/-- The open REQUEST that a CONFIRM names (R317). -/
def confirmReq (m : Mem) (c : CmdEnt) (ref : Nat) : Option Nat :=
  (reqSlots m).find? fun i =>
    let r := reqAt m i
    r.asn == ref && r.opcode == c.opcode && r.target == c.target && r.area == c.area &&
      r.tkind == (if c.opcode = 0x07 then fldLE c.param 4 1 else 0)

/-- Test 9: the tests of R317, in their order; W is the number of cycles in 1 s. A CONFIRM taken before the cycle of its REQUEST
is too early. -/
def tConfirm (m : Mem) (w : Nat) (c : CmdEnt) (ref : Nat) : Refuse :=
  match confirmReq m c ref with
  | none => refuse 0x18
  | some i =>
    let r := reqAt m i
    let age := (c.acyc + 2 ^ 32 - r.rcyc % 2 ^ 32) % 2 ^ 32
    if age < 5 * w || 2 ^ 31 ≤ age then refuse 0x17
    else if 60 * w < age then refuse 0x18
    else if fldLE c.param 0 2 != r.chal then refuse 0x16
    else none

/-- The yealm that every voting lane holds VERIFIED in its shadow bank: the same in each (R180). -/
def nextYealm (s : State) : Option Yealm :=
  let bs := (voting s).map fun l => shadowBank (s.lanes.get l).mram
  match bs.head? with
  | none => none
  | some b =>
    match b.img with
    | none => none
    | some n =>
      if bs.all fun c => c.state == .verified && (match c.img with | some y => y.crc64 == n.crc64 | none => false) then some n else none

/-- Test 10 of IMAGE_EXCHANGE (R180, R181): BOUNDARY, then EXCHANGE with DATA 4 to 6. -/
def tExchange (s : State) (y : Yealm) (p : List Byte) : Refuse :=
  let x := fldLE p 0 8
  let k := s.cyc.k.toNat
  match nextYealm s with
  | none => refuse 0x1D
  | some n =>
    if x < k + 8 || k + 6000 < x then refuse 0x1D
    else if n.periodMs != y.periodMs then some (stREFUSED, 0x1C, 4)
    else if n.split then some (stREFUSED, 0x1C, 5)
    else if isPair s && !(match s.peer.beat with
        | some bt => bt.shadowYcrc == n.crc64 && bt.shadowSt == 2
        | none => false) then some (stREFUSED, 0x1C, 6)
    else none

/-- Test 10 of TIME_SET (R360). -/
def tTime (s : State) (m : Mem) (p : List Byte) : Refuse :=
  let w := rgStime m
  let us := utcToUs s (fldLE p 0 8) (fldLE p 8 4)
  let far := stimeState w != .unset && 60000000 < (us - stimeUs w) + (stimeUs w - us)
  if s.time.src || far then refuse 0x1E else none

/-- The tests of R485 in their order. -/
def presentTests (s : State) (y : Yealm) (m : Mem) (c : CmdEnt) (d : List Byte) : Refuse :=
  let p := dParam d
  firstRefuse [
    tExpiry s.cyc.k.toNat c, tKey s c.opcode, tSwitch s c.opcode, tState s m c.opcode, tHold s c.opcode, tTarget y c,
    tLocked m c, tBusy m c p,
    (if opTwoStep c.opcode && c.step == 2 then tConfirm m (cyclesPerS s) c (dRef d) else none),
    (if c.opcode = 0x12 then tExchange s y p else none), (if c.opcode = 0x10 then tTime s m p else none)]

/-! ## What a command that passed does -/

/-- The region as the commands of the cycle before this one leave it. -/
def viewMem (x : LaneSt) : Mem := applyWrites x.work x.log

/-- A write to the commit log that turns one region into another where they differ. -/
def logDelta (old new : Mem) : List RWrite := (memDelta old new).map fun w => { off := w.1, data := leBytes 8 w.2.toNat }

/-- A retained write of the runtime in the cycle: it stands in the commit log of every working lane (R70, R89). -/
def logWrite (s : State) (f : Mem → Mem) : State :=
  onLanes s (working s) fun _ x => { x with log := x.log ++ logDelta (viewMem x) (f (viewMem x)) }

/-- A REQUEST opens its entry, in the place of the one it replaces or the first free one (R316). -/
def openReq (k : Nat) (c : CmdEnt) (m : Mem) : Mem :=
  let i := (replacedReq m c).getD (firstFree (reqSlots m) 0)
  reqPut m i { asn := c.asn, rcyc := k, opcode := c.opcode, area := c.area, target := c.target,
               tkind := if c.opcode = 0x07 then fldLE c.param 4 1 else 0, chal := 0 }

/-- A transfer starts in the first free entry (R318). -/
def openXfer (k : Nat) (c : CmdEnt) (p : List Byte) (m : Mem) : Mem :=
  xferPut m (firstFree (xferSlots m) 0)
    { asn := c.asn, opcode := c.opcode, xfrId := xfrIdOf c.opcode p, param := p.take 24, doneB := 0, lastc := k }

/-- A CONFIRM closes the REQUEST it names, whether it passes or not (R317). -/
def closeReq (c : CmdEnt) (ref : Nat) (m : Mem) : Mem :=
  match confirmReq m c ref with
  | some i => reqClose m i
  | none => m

┄┄┄┄┄┄┄┄┄┄

**Instructions to follow:** In which lines of the material above does the string "order" occur? Copy them all.

**Response to this task:**
/-- Test 9: the tests of R317, in their order; W is the number of cycles in 1 s. A CONFIRM taken before the cycle of its REQUEST
/-- The tests of R485 in their order. -/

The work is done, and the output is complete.